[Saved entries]
((

/-- R104: TAIL's packed form. -/
def Obligations.TailEqualsItsPackedForm : Prop :=
  ∀ (k : Nat → Byte) (r : Nat) (klen : Word) (t : Triple), r ≤ 11 →
    let p := fun i => if i < r then zext32 (k i) else 0#32
    cascade tailLines k r (t.addTo .c klen) =
      { a := t.a + (p 0 ||| p 1 <<< 8 ||| p 2 <<< 16 ||| p 3 <<< 24)
        b := t.b + (p 4 ||| p 5 <<< 8 ||| p 6 <<< 16 ||| p 7 <<< 24)
        c := t.c + klen + (p 8 <<< 8 ||| p 9 <<< 16 ||| p 10 <<< 24) }

/-- R103: the order of the tail's additions, KLEN's among them, does not change its result: KLEN may come before every line,
after every line, or between any two. -/
def Obligations.TailOrderIsImmaterial : Prop :=
  ∀ (before after : List TailLine) (k : Nat → Byte) (r : Nat) (klen : Word) (t : Triple), (before ++ after).Perm tailLines →
    cascade after k r ((cascade before k r t).addTo .c klen) = cascade tailLines k r (t.addTo .c klen)

/-- R102: the cascade is inclusive. One more remaining byte adds that byte, at its own place, to what the shorter tail adds;
and the table of R101 puts byte `i` under the threshold `i + 1`. -/
def Obligations.TailCascadeIsInclusive : Prop :=
  (∀ (k : Nat → Byte) (t : Triple), cascade tailLines k 0 t = t) ∧
  (∀ (k : Nat → Byte) (r : Nat) (t : Triple) (l : TailLine), l ∈ tailLines → l.index = r →
    cascade tailLines k (r + 1) t = (cascade tailLines k r t).addTo l.target (zext32 (k r) <<< l.shift)) ∧
  (∀ l ∈ tailLines, l.threshold = l.index + 1)

/-- R110: FINAL, with everything it leaves alone. -/
def Obligations.FinalPublishesTheDigest : Prop :=
  encode .final = 0x00000004#32 ∧
  (∀ s : State, s.phase = .tailed →
    exec .final s =
      let m := mix ⟨s.a, s.b, s.c⟩
      .next { s with a := m.a, b := m.b, c := m.c, digest := m.c, phase := .done }) ∧
  (∀ s : State, s.phase ≠ .fault → s.phase ≠ .tailed → exec .final s = .next (raiseFault .sequence s)) ∧
  (∀ s : State, s.phase = .fault → exec .final s = .next s)

/-- R112, R113: RUN, from any state whatever, is HASH of the first LEN bytes, with everything it leaves alone; and BOUNDS is
its one fault. -/
def Obligations.RunComputesTheHash : Prop :=
  encode .run = 0x00000005#32 ∧
  ∀ s : State,
    (s.len.toNat ≤ s.bufSize → exec .run s =
      let n := s.len.toNat
      let h := hashTriple s.byteAt n
      .next { s with
        a := h.a, b := h.b, c := h.c, klen := s.len, cursor := BitVec.ofNat 32 (12 * (n / 12)),
        rem := BitVec.ofNat 32 (n % 12), digest := hashFn s.byteAt n, phase := .done, err := .none }) ∧
    (s.bufSize < s.len.toNat → exec .run s = .next { s with err := .bounds, phase := .fault, faultMark := true })

/-- R114: RUN and the commands in a row leave the same state, whether the length fits or not, and what they leave. -/
def Obligations.RunEqualsTheCommandsInARow : Prop :=
  ∀ s : State,
    Host.Core.run Sys2Proof.core (s.len.toNat / 12 + 3)
        { s with pending := stepwiseHash s.cfg s.len.toNat ++ s.pending } = exec .run s ∧
    ∃ t, exec .run s = .next t ∧
      (s.len.toNat ≤ s.bufSize → t.digest = hashFn s.byteAt s.len.toNat ∧ t.phase = .done ∧ t.err = .none ∧
        t.klen = s.len ∧ t.cursor.toNat = 12 * (s.len.toNat / 12) ∧ t.rem.toNat = s.len.toNat % 12) ∧
      (s.bufSize < s.len.toNat → t.phase = .fault ∧ t.err = .bounds)

/-- R67: the expansions of the two pseudo-instructions, and that they leave the same state, for every length LEN can hold. What
the model makes of a larger one is its own choice (log 18), on which nothing rests here. -/
def Obligations.HashEqualsHashStep : Prop :=
  ∀ (s : State) (n : Nat), n < 2 ^ 32 →
    pseudoHash n = [.wr .len (BitVec.ofNat 32 n), .cmd .run, .rd .digest] ∧
    pseudoHashStep n = [.wr .len (BitVec.ofNat 32 n), .cmd .init] ++ List.replicate (n / 12) (.cmd .block) ++
      [.cmd .tail, .cmd .final, .rd .digest] ∧
    ∃ t, Host.Core.run Sys2Proof.core 3 { s with pending := programEvents s.cfg (pseudoHash n) ++ s.pending } = .next t ∧
      Host.Core.run Sys2Proof.core (n / 12 + 5)
        { s with pending := programEvents s.cfg (pseudoHashStep n) ++ s.pending } = .next t

/-- R143: the boot order gives the key's digest, from any state with IBUF in canonical form. That the key takes one step a byte,
and so the number of steps here, is the model's choice (log 15). -/
def Obligations.BootOrderGivesTheDigest : Prop :=
  ∀ (s : State) (key : List Byte), Memory.wf s.ibuf = true → key.length ≤ s.bufSize → key.length < 2 ^ 32 →
    ∃ t, Host.Core.run Sys2Proof.core (key.length + 4)
        { s with pending := programEvents s.cfg (bootProgram key) ++ s.pending } = .next t ∧
      t.pending = s.pending ∧
      t.replies = .word (hashFn (fun i => key.getD i 0) key.length) :: .word 0x00000003#32 :: s.replies

/-- R116: the empty key's digest. -/
def Obligations.EmptyKeyDigest : Prop :=
  (∀ k : Nat → Byte, hashFn k 0 = 0xcc88cd5e#32) ∧
  mix ⟨0x9e3779b9#32, 0x9e3779b9#32, 0x003bdc97#32⟩ = ⟨0x4118d180#32, 0xcd1d0bf5#32, 0xcc88cd5e#32⟩ ∧
  (∀ s : State, s.len = 0 → ∃ t, exec .run s = .next t ∧ t.digest = 0xcc88cd5e#32 ∧ t.phase = .done)

/-- R115: the digest depends on the key bytes and their number alone. -/
def Obligations.DigestDependsOnTheKeyAlone : Prop :=
  ∀ s u : State, s.len = u.len → s.len.toNat ≤ s.bufSize → u.len.toNat ≤ u.bufSize →
    (∀ i, i < s.len.toNat → s.byteAt i = u.byteAt i) →
    ∃ t v, exec .run s = .next t ∧ exec .run u = .next v ∧ t.digest = v.digest ∧
      t.digest = hashFn s.byteAt s.len.toNat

))

WORK INSTRUCTION:
There is a line with "and so the number" and a line with "(∀ k : Nat → Byte, hashFn" above. Copy exactly those two lines and all lines between them, with nothing else.

RESULT OF THIS EXERCISE:
and so the number of steps here, is the model's choice (log 15). -/
def Obligations.BootOrderGivesTheDigest : Prop :=
  ∀ (s : State) (key : List Byte), Memory.wf s.ibuf = true → key.length ≤ s.bufSize → key.length < 2 ^ 32 →
    ∃ t, Host.Core.run Sys2Proof.core (key.length + 4)
        { s with pending := programEvents s.cfg (bootProgram key) ++ s.pending } = .next t ∧
      t.pending = s.pending ∧
      t.replies = .word (hashFn (fun i => key.getD i 0) key.length) :: .word 0x00000003#32 :: s.replies

/-- R116: the empty key's digest. -/
def Obligations.EmptyKeyDigest : Prop :=
  (∀ k : Nat → Byte, hashFn k 0 = 0xcc88cd5e#32) ∧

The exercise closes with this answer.